START Given records

-- ==== Sys2Proof/Machine/Acq.lean ====
section
/-!
DEFINITION. Machine/Acq.lean: the acquisition engine: rows, blocks and their ring, gaps, the trigger sequencer and its marks (R363 to
R374).
-/

namespace Sys2Proof.Machine

/-- A clock of the engine. -/
def State.acqClock (s : State) (c : Nat) : AcqClock := nthD s.acq.clocks c AcqClock.reset

def State.modClock (s : State) (c : Nat) (f : AcqClock → AcqClock) : State :=
  s.modAcq fun a => { a with clocks := setNth a.clocks c (f (nthD a.clocks c AcqClock.reset)) }

def State.modTrig (s : State) (f : TrigDyn → TrigDyn) : State := s.modAcq fun a => { a with trig := f a.trig }

/-- Whether the engine works: its domain on and the device in HOLD, RUN, SHADOW or SERVICE (R373), with RUN set. -/
def State.acqRuns (s : State) : Bool :=
  s.domOn 3 && (s.dev == 1 || s.dev == 2 || s.dev == 3 || s.dev == 4) && s.on R.ACQ_CTL_RUN

/-! Losses (R368, R369). -/

/-- Rows lost with a cause (bit 0 QFULL, 1 COLL, 2 ECC): the clock's GAP grows; without a session none is kept. -/
def State.lose (s : State) (c cause first rows : Nat) (block : Option Nat) : State :=
  if s.acqSession.isNone then s
  else s.modClock c fun k =>
    match k.gap with
    | none => { k with gap := some ⟨cause, first, rows, block.toList⟩ }
    | some g => { k with gap := some ⟨g.cause ||| cause, g.first, g.lost + rows, g.blocks ++ block.toList⟩ }

/-! Blocks (R366, R367). -/

/-- Bytes written into the ring from a position, wrapping at the end of the acquisition banks. -/
def State.ringWrite (s : State) (pos : Nat) : List Nat → State
  | [] => s
  | b :: t =>
    let r := s.acqRing
    (s.putByte (r.1 + pos % r.2) b).ringWrite (pos + 1) t

/-- A DATA record (Table ACQ.1). -/
def State.dataRecord (s : State) (c : Nat) (b : BlockDyn) : List Nat :=
  let r := s.acqRing
  let nw := if b.rows = 0 then 0 else b.words.length / b.rows
  let w0 := 1 + c * 2 ^ 8 + b2n (!s.acq.formed) * 2 ^ 10 + s.get R.SYS_STATE_HOLDOVER * 2 ^ 11 + b.rows % 2 ^ 16 * 2 ^ 16 + nw % 256 * 2 ^ 32
  leBytes 8 w0 ++ leBytes 8 b.row ++ leBytes 8 (compactOf (b.time * 65536)) ++ leBytes 8 (r.1 + s.acq.wpos % r.2)
    ++ b.words.flatMap (leBytes 4)

/-- The open block of a clock closed (R366): written at the next 256-byte boundary of the ring and offered to Q0 behind the clock's GAP; an
uncorrectable error in the ring as it is read for sending loses it (R368). -/
def State.closeBlock (s : State) (c : Nat) (ecc : EccSeen) : State :=
  match (s.acqClock c).block with
  | none => s
  | some b =>
    let body := s.dataRecord c b
    let pos := s.acq.wpos
    let r := s.acqRing
    let s := if r.2 = 0 then s else s.ringWrite pos body
    let next := pos + (body.length + 255) / 256 * 256
    let s := (s.modAcq fun a => { a with wpos := next, formed := true }).modClock c fun k => { k with block := none }
    let s := (s.set R.ACQ_RING_BASE r.1).set R.ACQ_RING_WPTR (if r.2 = 0 then r.1 else r.1 + next % r.2)
    if s.acqSession.isNone then s
    else if ecc = .double then
      ((s.lose c 4 b.row b.rows (some pos)).bump R.ACQ_STAT_BLKDROP).raiseMod 0x1401 0
    else
      let s := if ecc = .single then { s with arc := { s.arc with eccCorr := s.arc.eccCorr + 1 } } else s
      let s := s.offerGap c
      match (if (s.acqClock c).gap.isSome then none else s.acqPut 0 body) with
      | some s => s.bump R.ACQ_CNT_BLKSENT
      | none => (s.lose c 1 b.row b.rows (some pos)).bump R.ACQ_STAT_BLKDROP

/-! Channels (R364). -/

/-- Channel k as it reads now: its edge word's latest capture, or the word at ADDR where the engine is granted it; else 0. -/
def State.chanVal (s : State) (k : Nat) : Nat :=
  let w := if s.on (R.ACQ_CH_W64 k) then 64 else 32
  let a := s.get (R.ACQ_CH_LOC k)
  let n := w / 8
  if !s.on (R.ACQ_CH_SRC k) then nthD s.acq.capt k 0 % 2 ^ w
  else if a % n = 0 && s.readCode .acq a n = 0 then s.readVal a n % 2 ^ w
  else 0

/-- The value of channel k that the sequencer tests (R370): signed 32 bits, or bits [63:32] of a 64-bit channel. -/
def State.chanX (s : State) (k : Nat) : Int :=
  let v := s.chanVal k
  toS 32 (if s.on (R.ACQ_CH_W64 k) then v / 2 ^ 32 else v)

/-- The channels of a clock, ascending. -/
def State.chansOf (s : State) (c : Nat) : List Nat :=
  (upto 64).filter fun k => s.on (R.ACQ_CH_EN k) && s.get (R.ACQ_CH_CLK k) == c

/-- The words of a row: its channels, or iu, iv and iw of the burst set (R363). -/
def State.rowWords (s : State) (c : Nat) : List Nat :=
  if s.get (R.ACQ_CLK_KIND c) = 3 then
    let b := nthD s.acq.burst (s.get (R.ACQ_CLK_PARAM c) % 16) ⟨0, 0, 0⟩
    [ofS 32 b.u, ofS 32 b.v, ofS 32 b.w]
  else (s.chansOf c).flatMap fun k =>
    let v := s.chanVal k
    if s.on (R.ACQ_CH_W64 k) then [v % 2 ^ 32, v / 2 ^ 32] else [v]

/-! The trigger sequencer (R370 to R372). -/

/-- A state entered (R370): count and timer zero, hysteresis armed. -/
def State.enterTrig (s : State) (k : Nat) : State :=
  let s := (s.set R.ACQ_TSTAT_STATE k).set R.ACQ_TSTAT_CNT 0
  s.modTrig fun t => { t with rows := 0, armed := true, unmet := false, force := false }

/-- The sequencer to IDLE. -/
def State.trigIdle (s : State) : State :=
  ((s.enterTrig 0).set R.ACQ_TSTAT_ACTIVE 0).modTrig fun t => { t with ext := [] }

/-- The present state left on completion: NEXT, or IDLE with END. -/
def State.trigNext (s : State) (k : Nat) : State :=
  if s.on (R.ACQ_TS_END k) then s.trigIdle else s.enterTrig (s.get (R.ACQ_TS_NEXT k))

/-- The state to which the timer leads taken, if the rows in the state have reached TIMER (Table ACQ.3). -/
def State.trigTimer (s : State) : State :=
  let k := s.get R.ACQ_TSTAT_STATE
  let tm := s.get (R.ACQ_TS_TIMER k)
  if s.on R.ACQ_TSTAT_ACTIVE && tm != 0 && tm ≤ s.acq.trig.rows then s.enterTrig (s.get (R.ACQ_TS_TONEXT k)) else s

/-- Whether the mark queue has room (R372). -/
def State.markRoom (s : State) : Bool := s.acq.marks.length < 256

/-- A mark queued (R367, R372): ROW, FRAC, trigger time in 2^−16 ns. -/
def State.mark (s : State) (k : Nat) (p : Nat × Nat × Nat) (forced ext : Bool) : State :=
  let w0 := 3 + s.get R.ACQ_CFG_TCLK * 2 ^ 8 + s.get R.SYS_STATE_HOLDOVER * 2 ^ 11 + s.get R.ACQ_TSTAT_MSEQ * 2 ^ 16 + k * 2 ^ 32
    + b2n forced * 2 ^ 35 + b2n ext * 2 ^ 36 + p.2.1 % 256 * 2 ^ 40
  let body := leBytes 8 w0 ++ leBytes 8 p.1 ++ leBytes 8 (compactOf (p.2.2 * 65536)) ++ leBytes 8 0
  let s := s.modAcq fun a => { a with marks := a.marks ++ [body] }
  (s.set R.ACQ_TSTAT_MSEQ (s.get R.ACQ_TSTAT_MSEQ + 1)).set R.ACQ_TSTAT_MQ s.acq.marks.length

/-- The point where a level lies between two rows (R372): FRAC exact, clamped to 0 to 255, and the trigger time to the nearest 2^−16 ns. -/
def crossing (level x0 x1 : Int) (row t0 t1 : Nat) : Nat × Nat × Nat :=
  let f := if x1 = x0 then 0 else (clampI 0 255 (Int.fdiv (256 * (level - x0)) (x1 - x0))).toNat
  (row, f, t0 + (f * (t1 - t0) + 128) / 256)

/-- The level that a consecutive-row condition's run crossed from a value that failed it (R372). -/
def runLevel (cmp : Nat) (a b x0 x1 : Int) : Int :=
  match cmp with
  | 5 => if x0 < min a b then min a b else max a b
  | 6 => if x1 < min a b then min a b else max a b
  | _ => a

/-- Whether a consecutive-row condition is met (Table ACQ.2). -/
def runMet (cmp : Nat) (a b x : Int) : Bool :=
  match cmp with
  | 0 => true
  | 1 => a < x
  | 2 => x < a
  | 5 => min a b ≤ x && x ≤ max a b
  | _ => !(min a b ≤ x && x ≤ max a b)

/-- The place of an EXT event among the rows (R372). -/
def extPoint (last : Option (Nat × Nat)) (row t tev : Nat) : Nat × Nat × Nat :=
  match last with
  | none => (row, 0, t)
  | some (r0, t0) =>
    if tev ≥ t then (row, 0, t)
    else
      let f := if t = t0 then 0 else (clampI 0 255 ((256 * (tev - t0) / (t - t0) : Nat) : Int)).toNat
      (r0, f, t0 + (f * (t - t0) + 128) / 256)

/-- The row's outcome in state k (R371): completion with a count reached at a point, else the new count; a full mark queue blocks. -/
def State.trigCount (s : State) (k cnt : Nat) (done : Option (Nat × Nat × Nat)) (ext : Bool) : State :=
  match done with
  | none => (s.set R.ACQ_TSTAT_CNT cnt).modTrig fun t => { t with rows := t.rows + 1 }
  | some p =>
    if s.on (R.ACQ_TS_MARK k) && !s.markRoom then
      ((s.bump R.ACQ_STAT_TRGBLK).set R.ACQ_TSTAT_CNT (s.get (R.ACQ_TS_COUNT k) - 1)).modTrig fun t => { t with rows := t.rows + 1 }
    else
      let s := if s.on (R.ACQ_TS_MARK k) then s.mark k p false ext else s
      s.trigNext k

/-- One row of TCLK evaluated in the present state (R370 to R372). -/
def State.trigRow (s : State) (row t : Nat) (xs : List Int) : State :=
  let s := s.trigTimer
  let k := s.get R.ACQ_TSTAT_STATE
  let g := s.acq.trig
  if !s.on R.ACQ_TSTAT_ACTIVE then s
  else if g.force then
    if s.markRoom then (s.mark k (row, 0, t) true false).trigNext k else s
  else
    let cmp := s.get (R.ACQ_TS_CMP k)
    let a := s.getS (R.ACQ_TLV_LEVA k)
    let b := s.getS (R.ACQ_TLV_LEVB k)
    let x := nthD xs k 0
    let cnt := s.get R.ACQ_TSTAT_CNT
    let need := s.get (R.ACQ_TS_COUNT k)
    match cmp with
    | 3 =>
      let hit := match g.prev, g.lastRow with
        | some l, some _ => g.armed && nthD l k 0 < a && a ≤ x
        | _, _ => false
      let x0 := match g.prev with | some l => nthD l k 0 | none => 0
      let (r0, t0) := g.lastRow.getD (row, t)
      let s := s.modTrig fun g => { g with armed := (g.armed && !hit) || x ≤ a - b.natAbs }
      let n := if hit then cnt + 1 else cnt
      s.trigCount k n (if hit && need ≤ n then some (crossing a x0 x r0 t0 t) else none) false
    | 4 =>
      let hit := match g.prev, g.lastRow with
        | some l, some _ => g.armed && a < nthD l k 0 && x ≤ a
        | _, _ => false
      let x0 := match g.prev with | some l => nthD l k 0 | none => 0
      let (r0, t0) := g.lastRow.getD (row, t)
      let s := s.modTrig fun g => { g with armed := (g.armed && !hit) || a + b.natAbs ≤ x }
      let n := if hit then cnt + 1 else cnt
      s.trigCount k n (if hit && need ≤ n then some (crossing a x0 x r0 t0 t) else none) false
    | 7 =>
      let src := s.get (R.ACQ_TS_CH k) + (if s.on (R.ACQ_TS_EXTEDGE k) && s.get (R.ACQ_TS_CH k) < 32 then 64 else 0)
      let hits := g.ext.filter fun e => e.1 == src && e.2 ≤ t
      let done := if need ≤ cnt + hits.length then hits[need - cnt - 1]? else none
      s.trigCount k (cnt + hits.length) (done.map fun e => extPoint g.lastRow row t e.2) true
    | _ =>
      if runMet cmp a b x then
        let here := (row, 0, t)
        let begin_ := match g.prev, g.lastRow with
          | some l, some (r0, t0) =>
            if cmp != 0 && g.unmet then crossing (runLevel cmp a b (nthD l k 0) x) (nthD l k 0) x r0 t0 t else here
          | _, _ => here
        let p := if cmp = 0 then here else if cnt = 0 then begin_ else g.point
        let s := s.modTrig fun g => { g with point := p, unmet := false }
        s.trigCount k (cnt + 1) (if need ≤ cnt + 1 then some p else none) false
      else (s.modTrig fun g => { g with unmet := true }).trigCount k 0 none false

/-- A row of TCLK (R370): evaluated; EXT events up to it are past. -/
def State.trigTake (s : State) (row t : Nat) : State :=
  let xs := (upto 8).map fun k => s.chanX (s.get (R.ACQ_TS_CH k))
  let s := if s.on R.ACQ_TSTAT_ACTIVE then s.trigRow row t xs else s
  s.modTrig fun g => { g with prev := some xs, lastRow := some (row, t), ext := g.ext.filter fun e => t < e.2 }

/-- A row of TCLK lost with cause COLL (R370). -/
def State.trigColl (s : State) : State :=
  let cmp := s.get (R.ACQ_TS_CMP (s.get R.ACQ_TSTAT_STATE))
  let s := if cmp = 3 || cmp = 4 || cmp = 7 then s else s.set R.ACQ_TSTAT_CNT 0
  s.modTrig fun g => { g with prev := none, unmet := false }

/-- An event that an EXT condition may wait for (Table ACQ.2): a field-input edge (k, or 64 + k falling) or a comparator (32 + k), at a time
in 2^−16 ns. -/
def State.extEvent (s : State) (src t : Nat) : State :=
  if s.on R.ACQ_TSTAT_ACTIVE then s.modTrig fun g => { g with ext := g.ext ++ [(src, t)] } else s

/-! Rows (R363 to R366). -/

/-- A row added to the open block of its clock, which closes when one more would take it beyond BLKMAX (R366). -/
def State.addRow (s : State) (c t : Nat) (ecc : EccSeen) : State :=
  let k := s.acqClock c
  let ws := s.rowWords c
  let b := match k.block with
    | some b => { b with rows := b.rows + 1, words := b.words ++ ws }
    | none => ⟨k.row, t, 1, ws⟩
  let row := k.row
  let s := s.modClock c fun k => { k with row := k.row + 1, last := some t, block := some b }
  let s := if s.get R.ACQ_CFG_TCLK = c then s.trigTake row t else s
  if 32 + 4 * (b.words.length + ws.length) > s.get R.ACQ_CFG_BLKMAX || b.rows ≥ 65535 then s.closeBlock c ecc else s

/-- ACQ_ROW_TAKEN (R363, R365): an event of clock c's kind at a time; every (DIV + 1)-th takes a row, unless it comes within 6 000 ns of
the row before (COLL; BURST clocks are exempt). `ecc` is what a block read back for sending shows. -/
def execAcqRowTaken (c : Fin 4) (stamp : Stamp) (ecc : EccSeen) (s : State) : Out :=
  if !s.acqRuns || s.get (R.ACQ_CLK_KIND c) = 0 then .next s else
  let k := s.acqClock c
  let s := s.modClock c fun k => { k with events := k.events + 1 }
  if (k.events + 1) % (s.get (R.ACQ_CLK_DIV c) + 1) ≠ 0 then .next s
  else
    let close := match k.last with | some t => stamp < t + 6000 * 65536 | none => false
    if close && s.get (R.ACQ_CLK_KIND c) != 3 then
      let s := (s.lose c 2 k.row 1 none).bump R.ACQ_STAT_COLL
      let s := s.modClock c fun k => { k with row := k.row + 1 }
      .next (if s.get R.ACQ_CFG_TCLK = c then s.trigColl else s)
    else .next ((s.addRow c stamp ecc).acqDrain)

/-- ACQ_FLUSH_TIMEOUT (R366): FLUSHT after its first row the open block closes. -/
def execAcqFlushTimeout (c : Fin 4) (ecc : EccSeen) (s : State) : Out := .next (s.closeBlock c ecc)

/-! Commands (R371, R373). -/

/-- TRIGGER_TIMER (Table ACQ.3): the rows in the state have reached TIMER and the sequencer goes to TONEXT. -/
def execTriggerTimer (s : State) : Out := .next s.trigTimer

/-- ARM of ACQ_TCMD: from IDLE to S0 with RUN set and TCLK not off. -/
def State.acqArm (s : State) : State :=
  if s.on R.ACQ_TSTAT_ACTIVE || !s.acqRuns || s.get (R.ACQ_CLK_KIND (s.get R.ACQ_CFG_TCLK)) = 0 then s
  else (s.set R.ACQ_TSTAT_ACTIVE 1).enterTrig 0

def execAcqArm (s : State) : Out := .next s.acqArm

/-- STOP of ACQ_TCMD: to IDLE from any state; marks already queued are sent. -/
def execAcqStop (s : State) : Out := .next s.trigIdle

/-- FORCE of ACQ_TCMD: the present state completes with a FORCED mark at the next row. -/
def State.acqForce (s : State) : State := if s.on R.ACQ_TSTAT_ACTIVE then s.modTrig fun t => { t with force := true } else s

def execAcqForce (s : State) : Out := .next s.acqForce

/-- RUN set (R363, R367): refused while EN is clear; rows count from 0, the clocks from their next event. -/
def State.acqStart (s : State) : State :=
  if !s.on R.ACQ_CFG_EN || s.on R.ACQ_CTL_RUN then s
  else
    let s := (s.set R.ACQ_CTL_RUN 1).set R.ACQ_TSTAT_MSEQ 0
    let s := s.modAcq fun a =>
      { a with formed := false, trig := TrigDyn.reset, clocks := a.clocks.map fun k => { AcqClock.reset with gap := k.gap } }
    let r := s.acqRing
    (s.set R.ACQ_RING_BASE r.1).set R.ACQ_RING_WPTR (if r.2 = 0 then r.1 else r.1 + s.acq.wpos % r.2)

def execAcqRunStart (s : State) : Out :=
  .next (if s.domOn 3 && (s.dev == 1 || s.dev == 2 || s.dev == 3 || s.dev == 4) then s.acqStart else s)

/-- RUN cleared (R371, R373): the sequencer goes to IDLE, an open block closes and is offered, marks already queued are sent. -/
def State.acqStopRun (s : State) : State :=
  if !s.on R.ACQ_CTL_RUN then s
  else (([0, 1, 2, 3].foldl (fun s c => s.closeBlock c .clean) (s.trigIdle)).set R.ACQ_CTL_RUN 0).acqDrain

def execAcqRunStop (s : State) : Out := .next s.acqStopRun

end Sys2Proof.Machine
end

END Given records

*How to complete this task*
Search the records for the string "toNat" and report each line that has it.

*Answer box*
  let f := if x1 = x0 then 0 else (clampI 0 255 (Int.fdiv (256 * (level - x0)) (x1 - x0))).toNat
      let f := if t = t0 then 0 else (clampI 0 255 ((256 * (tev - t0) / (t - t0) : Nat) : Int)).toNat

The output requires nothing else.